Mathematician Solves 160-Year Old Math Problem and $1 million Prize

By 2 years ago

Earlier this week, a British mathematician by the name of Sir Michael Atiyah claimed that he was able to solve a 160-year old problem. Atiyah has already won the Fields Medal and the Abel Prize in his career. He claims to have solved the Riemann Hypothesis, one of the seven math problems that can win you a prize of a million dollars, from the Clay Mathematics Institute, if you can solve it.

 

But before Atiyah can be given the recognition, and the money, his solution will need to be checked and reviewed by his peers. Atiyah took the stage at the Heidelberg Laureate Forum in Germany to present his work. To solve the problem, you need to find a way to predict the occurrence of every prime number. This can be difficult because prime numbers are historically regarded as randomly distributed.

The Riemann hypothesis was first posited in 1859 by Bernhard Riemann.

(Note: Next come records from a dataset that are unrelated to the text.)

/-- R11, R12: a read of a word of an undamaged record delivers a word with no bad bit and changes nothing; corrects
and counts one with one bad bit, at each read anew; and finds the record damaged at two: flag, damaged events and
STORE. What follows is the table's: nothing for a barge; a coupling's timers stop and its winch is to HOLD (R92); an
engine's and a rudder channel's allowed and sent values are written 0, which renews their words (R131, R140); each
undamaged RUNNING transfer that names a tank passes to STOPPING with TANK_DAMAGED, its pump stopped, and TRANSFER, and
any other transfer is left as it stands (R176; stated where no undamaged transfer holds a bad bit); a transfer's pump is stopped
(R177). Which word holds a field is the model's choice (log 3). -/
def Obligations.ReadsCheckWords : Prop :=
  ∀ (x : Txn) (t : Tbl) (key word : Nat) (h : Header),
    x.st.header? t key = some h → h.damaged = false →
    ((∀ b, (word, b) ∉ h.bad) → x.read t key [word] = (x, true)) ∧
    (∀ b, (h.bad.filter fun p => p.1 == word) = [(word, b)] →
      x.read t key [word] =
        ({ x with
            st := { x.st with status := { x.st.status with corrected := min 65535 (x.st.status.corrected + 1) } } },
          true)) ∧
    (∀ b c, (h.bad.filter fun p => p.1 == word) = [(word, b), (word, c)] →
      let found : State := State.raise { x.st with
        status := { x.st.status with damagedEvents := min 65535 (x.st.status.damagedEvents + 1) } } .store
      let hurt (h : Header) : Header := { h with damaged := true }
      let rewritten (words : List Nat) (h : Header) : Header :=
        { damaged := true, bad := h.bad.filter fun p => !words.contains p.1 }
      (t = .barges → x.read t key [word] =
        ({ x with st := { found with
            barges := update (·.hull == key) (fun r => { r with header := hurt r.header }) x.st.barges } }, false)) ∧
      (∀ c, t = .couplings → x.st.coupling? key = some c → x.read t key [word] =
        ({ st := { found with couplings := update (·.number == key) (fun r => { r with
              debounce := none, slackTimer := none, dropSeen := false, header := hurt r.header }) x.st.couplings }
           commands := x.commands ++ (match c.tending with | .hand => [] | .winch m k => [(m, k, .hold)])
           touched := true }, false)) ∧
      (t = .engines → x.read t key [word] =
        ({ x with st := { found with engines := update (·.number == key) (fun r => { r with
            allowed := 0, sent := 0, header := rewritten [11, 12] r.header }) x.st.engines } }, false)) ∧
      (t = .rudders → x.read t key [word] =
        ({ x with st := { found with rudders := update (·.channel == key) (fun r => { r with
            allowed := 0, sent := 0, header := rewritten [10, 11] r.header }) x.st.rudders } }, false)) ∧
      (t = .tanks → x.st.recordLaw = true → (∀ tr ∈ x.st.transfers, tr.header.errorFree = true) →
        let stops (tr : Transfer) : Bool :=
          (tr.source == key || tr.destination == key) && !tr.header.damaged && tr.state == .running
        x.read t key [word] = ({ x with st := { found with
            tanks := update (·.number == key) (fun r => { r with header := hurt r.header }) x.st.tanks
            transfers := update stops
              (fun tr => { tr with state := .stopping .tankDamaged, pumpRun := false, quiet := 0 }) x.st.transfers
            notices := (x.st.transfers.filter stops).foldl (fun n _ => n.raise .transfer) found.notices } }, false)) ∧
      (t = .transfers → x.read t key [word] =
        ({ x with st := { found with transfers := update (·.number == key) (fun r => { r with
            pumpRun := false, header := hurt r.header }) x.st.transfers } }, false)))

/-! ## The Console Port -/

/-- R20, R21: a transaction of eight clocks shifts out free request slots, responses waiting, the notice line and the
overrun flag, and clears that flag; one that ends earlier shifts out no byte and clears nothing. -/
def Obligations.StatusByteShowsFourFigures : Prop :=
  ∀ s : State,
    exec (.statusByte 8) s = .next { s with console := { s.console with
      overrun := false
      spiOut := [byte ((4 - s.console.requests.length) * 32 + s.console.responses.length * 4 +
        (if s.notices.line then 2 else 0) + (if s.console.overrun then 1 else 0))] } } ∧
    ∀ n, n < 8 → exec (.statusByte n) s = .next { s with console := { s.console with spiOut := [] } }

It attempts to solve and old question of finding a pattern for prime numbers and proving that the numbers are not just random. 10,000,000,000,000 prime numbers have been checked and are consistent with the equation, but there is no proof that all primes follow the pattern.

 

Atiyah says he is using a radically new approach to the hypothesis, and from his explanation and solution, he thinks that he has done it. Atiyah also said in his lecture that he used work from Friedrich Hirzebruch and John von Neumann to help solve the problem.